Vision-Language Pre-training (VLP) Scaling Laws Dataset Curation Fairness and Inclusivity in AI
Scaling noisy web data to 100 billion examples yields negligible gains on traditional Western-centric benchmarks but significantly improves cultural diversity, long-tail concept recognition, and performance on low-resource languages.
Core Problem
Existing vision-language datasets have plateaued around 10 billion examples, and it is unknown whether pushing this scale by an order of magnitude (to 100B) yields further benefits or diminishing returns.
Why it matters:
  • Standard benchmarks (like ImageNet) may be saturated, masking the potential benefits of scaling for other critical dimensions like cultural inclusivity.

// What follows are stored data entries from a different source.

-- ==== Sys2Proof/Machine/Decanter.lean ====
section
/-!
DEFINITION. The decanters (R488 to R518): streams and requests, the record container, sample order, alignment, packing of
rows, slots, stops and restarts.
-/
namespace Sys2Proof.Machine

/-! ### Streams -/

/-- Key of a stream. -/
def decKey (n k : Nat) : Nat := n * 16 + k

/-- A stream of a decanter. -/
def State.dec (s : State) (n k : Nat) : DecStream := s.decs.get {} (decKey n k)

/-- Replaces a stream. -/
def State.setDec (s : State) (n k : Nat) (x : DecStream) : State := { s with decs := s.decs.set (decKey n k) x }

/-- Offset of a register of a stream group (R517). -/
def decOff (k r : Nat) : Nat := 0x400 + 0x40 * k + r

/-- A register of a stream group. -/
def State.decReg (s : State) (n k r : Nat) : Word := s.reg (Page.decanter n) (decOff k r)

/-- STREAM_STAT.STATE (Table 16-10). -/
def State.decState (s : State) (n k : Nat) : Nat := bits (s.decReg n k 0x28) 2 0

/-- Loads a field of STREAM_STAT. -/
def State.decStat (s : State) (n k hi lo x : Nat) : State := s.setFld (Page.decanter n) (decOff k 0x28) hi lo x

/-- STREAM_CFG.PARTITION. -/
def State.decPart (s : State) (n k : Nat) : Nat := bits (s.decReg n k 8) 5 0

/-- STREAM_POS.POS. -/
def State.decPos (s : State) (n k : Nat) : Nat := bits (s.decReg n k 0x20) 47 0

/-- Loads STREAM_POS. -/
def State.setDecPos (s : State) (n k p : Nat) : State := s.setFld (Page.decanter n) (decOff k 0x20) 47 0 p

/-- The context of a stream's accesses: its partition and the PASID of its descriptor (R488). -/
def State.decCtxt (s : State) (n k : Nat) : Ctxt :=
  ⟨none, s.decPart n k, leAt (s.dec n k).desc 156 4 % 2 ^ 20, .engine⟩

/-- What a piece of a stream's work comes to: a result, a wait for a page or for a transient leaf, or a stop with its
reason and status (R488, R513). -/
inductive DecGot (α : Type) where
  | ok (x : α) (s : State)
  | page (va : Nat) (s : State)
  | wait (s : State)
  | stop (reason status : Nat) (s : State)
  deriving DecidableEq, Repr

/-- Continues with a result. -/
def DecGot.bind {α β : Type} (g : DecGot α) (f : α → State → DecGot β) : DecGot β :=
  match g with
  | .ok x s => f x s
  | .page va s => .page va s
  | .wait s => .wait s
  | .stop r st s => .stop r st s

/-- A read of a stream; a failed access stops it with reason MEMORY (R488, Table 16-9). -/
def decRead (x : Ctxt) (s : State) (va n : Nat) : DecGot (List Byte) :=
  let r := s.vread x va n
  match r.1 with
  | .status st => if st = St.ok then .ok r.2.1 r.2.2 else .stop 12 st r.2.2
  | .absent va => .page va r.2.2
  | .wait => .wait r.2.2

/-- Writes the pieces of a slot; where an access does not succeed none of them is written (R513). -/
def decWrite (x : Ctxt) (base : Nat) : List (Nat × List Byte) → State → DecGot Unit
  | [], s => .ok () s
  | (off, bs) :: rest, s =>
    let keep := fun (t : State) => { t with mem := s.mem, bad := s.bad }
    let r := s.vwrite x (base + off) bs
    match r.1 with
    | .status st =>
      if st = St.ok then
        match decWrite x base rest r.2.2 with
        | .ok u t => .ok u t
        | .page va t => .page va (keep t)
        | .wait t => .wait (keep t)
        | .stop a b t => .stop a b (keep t)
      else .stop 12 st (keep r.2.2)
    | .absent va => .page va (keep r.2.2)
    | .wait => .wait (keep r.2.2)

/-- The stream waits for a page: a page request goes out (R353, R488). -/
def State.decHold (s : State) (n k va : Nat) : State :=
  let s := s.pageRequest (s.decCtxt n k) va .engine
  s.setDec n k { s.dec n k with pageWait := some (va / 4096) }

  • Quality filtering techniques (like CLIP filtering) used to maximize benchmark performance might inadvertently harm diversity by removing long-tail cultural concepts.
  • Understanding the trade-offs of massive data scaling is crucial for resource allocation in training next-generation multimodal systems.
Concrete Example: A ViT-L model trained on 10 billion examples achieves only 35.9% accuracy on the culturally diverse Dollar Street geo-localization task. When trained on 100 billion examples, the same model jumps to 41.7% accuracy, recognizing household items from underrepresented regions that smaller datasets miss.
Key Novelty
WebLI-100B: The first empirical study of 100-billion scale VLP
  • Constructs a massive dataset of 100 billion image-text pairs (WebLI-100B) to test the limits of data scaling laws in vision-language pre-training.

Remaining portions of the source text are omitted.